Johan Rantzau (12 November 1492 - 12 December 1565) was a German-Danish field marshal and statesman known for his role in the Count's Feud. His military leadership ensured the succession of Christian III to the throne, which brought about the Reformation in Denmark.

==Biography==
Rantzau was born at Schloss Breitenburg at Steinburg near Itzehoe in Schleswig-Holstein. He was born into nobility as the son of Henrik Breidesen Rantzau (1434–1497) and Ollegaard Ditlevsdatter von Buchwald (1458–1538). His family had come into the service of the Danish king after the union between Denmark and the duchies of Schleswig and Holstein, but he was loyal to the rulers of the latter. From his early years he sought a military career and was educated an officer and a mercenary (landsknecht), but at the same time he also acted as an important political advisor of the duke.

When King Christian II of Denmark was overthrown in 1523 by King Frederick I, Rantzau led Frederick's army of conquest. He became a member of the Danish Privy Council as well as governor of the duchies and was the most important of the king's non-Danish advisors. At the same time he emerged a squire of Holstein, making the manor house Schloss Breitenburg his entailed estate. Among his military missions was his fight against the Scanian peasant rebellion (Bondeoprør) of 1525 that was bloodily crushed. During these years he also became a devout Protestant, working together with his Danish colleagues on advancing the Lutheran cause.

Rantzau became especially notable due to his participation in the Count's Feud from 1534–1536. Together with the Holstein nobility, he supported Christian III in spite of the latter's desperate situation. An attempt at conquering Funen in 1534 ended in a defeat and a humiliating retreat, but in the same year Rantzau crushed Skipper Clement's peasant rebellion in Jutland and secured the peninsula for the king. The next year, he successfully conquered Funen, defeating Count Christopher of Oldenburg’s army at the Battle of Øksnebjerg (Slaget ved Øksnebjerg) and finally leading the siege of Copenhagen that ended with the triumph of Christian III.

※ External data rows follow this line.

/-- An acknowledgement (kind 2) or negative acknowledgement (kind 3) of a flow has been sent on its home port (R393). -/
def answers (s t : State) (f : Flow) (kind : Nat) (seq : Half) : Prop :=
  t.ports = match f.home with
    | none => s.ports
    | some m => updBy (fun (p : CwPort) => p.num == m) (fun p => { p with tx := p.tx ++ [Machine.Flit.image
        { flow := f.num, kind := kind, poison := false, nocheck := false, last := false, seq := seq, c0 := 0, c1 := 0,
          dtype := 0, ack := f.acked, payload := List.replicate 32 0 }] }) s.ports

/-- What flits that a flow has delivered wait for a descriptor: all of them, or, while a message is being discarded, those
after its LAST (R397). -/
def delivered (all inbox : List Flit) (before after : Bool) : Prop :=
  if before then
    ((∀ x ∈ all, x.last = false) → inbox = [] ∧ after = true) ∧
      ∀ pre x post, all = pre ++ x :: post → x.last = true → (∀ y ∈ pre, y.last = false) → inbox = post ∧ after = false
  else inbox = all ∧ after = false

/-- A flow acknowledges the last flit that is delivered and, if a chunk, checked, once that number moves (R393). -/
def acknowledges (s t : State) (f h : Flow) : Prop :=
  let point := match findBy (fun (x : Flit) => x.kind == 1) h.inbox with
    | some x => x.seq - 1
    | none => h.expect - 1
  h.acked = point ∧ if point = f.acked then t.ports = s.ports else answers s t h 2 0

/-- A data or chunk flit x arrives for a flow f (R393, R400). -/
def arrives (s t : State) (f : Flow) (x : Flit) : Prop :=
  ∃ h, t.flow f.group f.num = some h ∧ (∀ g n, (g, n) ≠ (f.group, f.num) → t.flow g n = s.flow g n) ∧
    let d := (x.seq - f.expect).toNat
    if f.refused = some x.seq ∧ x.kind = 1 then h = { f with inbox := x :: f.inbox.drop 1, refused := none } ∧ t.ports = s.ports
    else if d < 4096 ∧ ∃ y ∈ f.window, y.seq = x.seq then h = f ∧ t.ports = s.ports
    else if d < 4096 then
      (∃ l : List Flit, l.map Flit.seq = (List.range l.length).map (fun k => f.expect + BitVec.ofNat 32 k) ∧
        (f.window ++ [x]).Perm (l ++ h.window) ∧ h.expect = f.expect + BitVec.ofNat 32 l.length ∧
        (∀ y ∈ h.window, y.seq ≠ h.expect) ∧ delivered (f.inbox ++ l) h.inbox f.discard h.discard) ∧
      h = { f with window := h.window, inbox := h.inbox, expect := h.expect, acked := h.acked, discard := h.discard } ∧
      acknowledges s t f h
    else if 2 ^ 31 ≤ d then h = f ∧ answers s t f 2 0
    else h = f ∧ answers s t f 3 x.seq

/-- The state of a ring that its descriptors leave it in (R60, R65): one that is OFF, HALTED or in ERROR stays so. -/
def ringRest (st : QueueState) (cmds : List Cmd) : QueueState :=
  if st = .off ∨ st = .halted ∨ st = .error then st
  else if cmds.isEmpty then .idle
  else if (cmds.any fun (c : Cmd) => !c.started) && decide (16 ≤ (cmds.filter fun (c : Cmd) => c.started).length) then .blocked
  else .active

/-- t is s but for one ring, how far descriptors have come, and memory. -/
def ringOnly (s t : State) (asid land : Nat) : Prop :=
  t = { homed s t with rings := t.rings, rxs := t.rxs, tlb := t.tlb } ∧
    (∀ a l, (a, l) ≠ (asid, land) → t.ring a l = s.ring a l) ∧
    ∀ a l i, (a, l) ≠ (asid, land) → t.rx a l i = s.rx a l i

After the war, Rantzau continued being the king’s general and advisor, but he was pushed into the background in Denmark while concentrating on Holstein affairs. In 1545 he resigned as the governor of Schleswig and Holstein in protest against the threefold division of the duchies between King Christian III and his brothers John the Elder and Adolf the year before. However, he went back into the active service of King Frederick II of Denmark during the summer of 1559 as the leader of the conquest of Dithmarschen, known as the Last Feud. Peace was concluded at Lohe on 20 June 1559.

==Personal life==
In 1525, Johan Rantzau was married to Anna Walstrop (ca. 1505-1582). He died during 1565 at Itzehoe. Rantzau's son Heinrich Rantzau (1526–1598) was an outstanding Holstein cattle lord, governor, and squire of cultural and literary interests. Heinrich's biography of his father is the main source of the latter's life. He was the great-grandfather of Danish military leader and Marshal of France Josias von Rantzau (1609–1650).

==Literature==
- Dansk Biografisk Leksikon, vol.11, Copenh. 1982.
- Politikens Danmarkshistorie, vol 5, by Johan Hvidtfeldt. Copenh. 1963.
- Politikens Danmarkshistorie, vol 6, by Svend Cedergreen Bech, Copenh. 1963.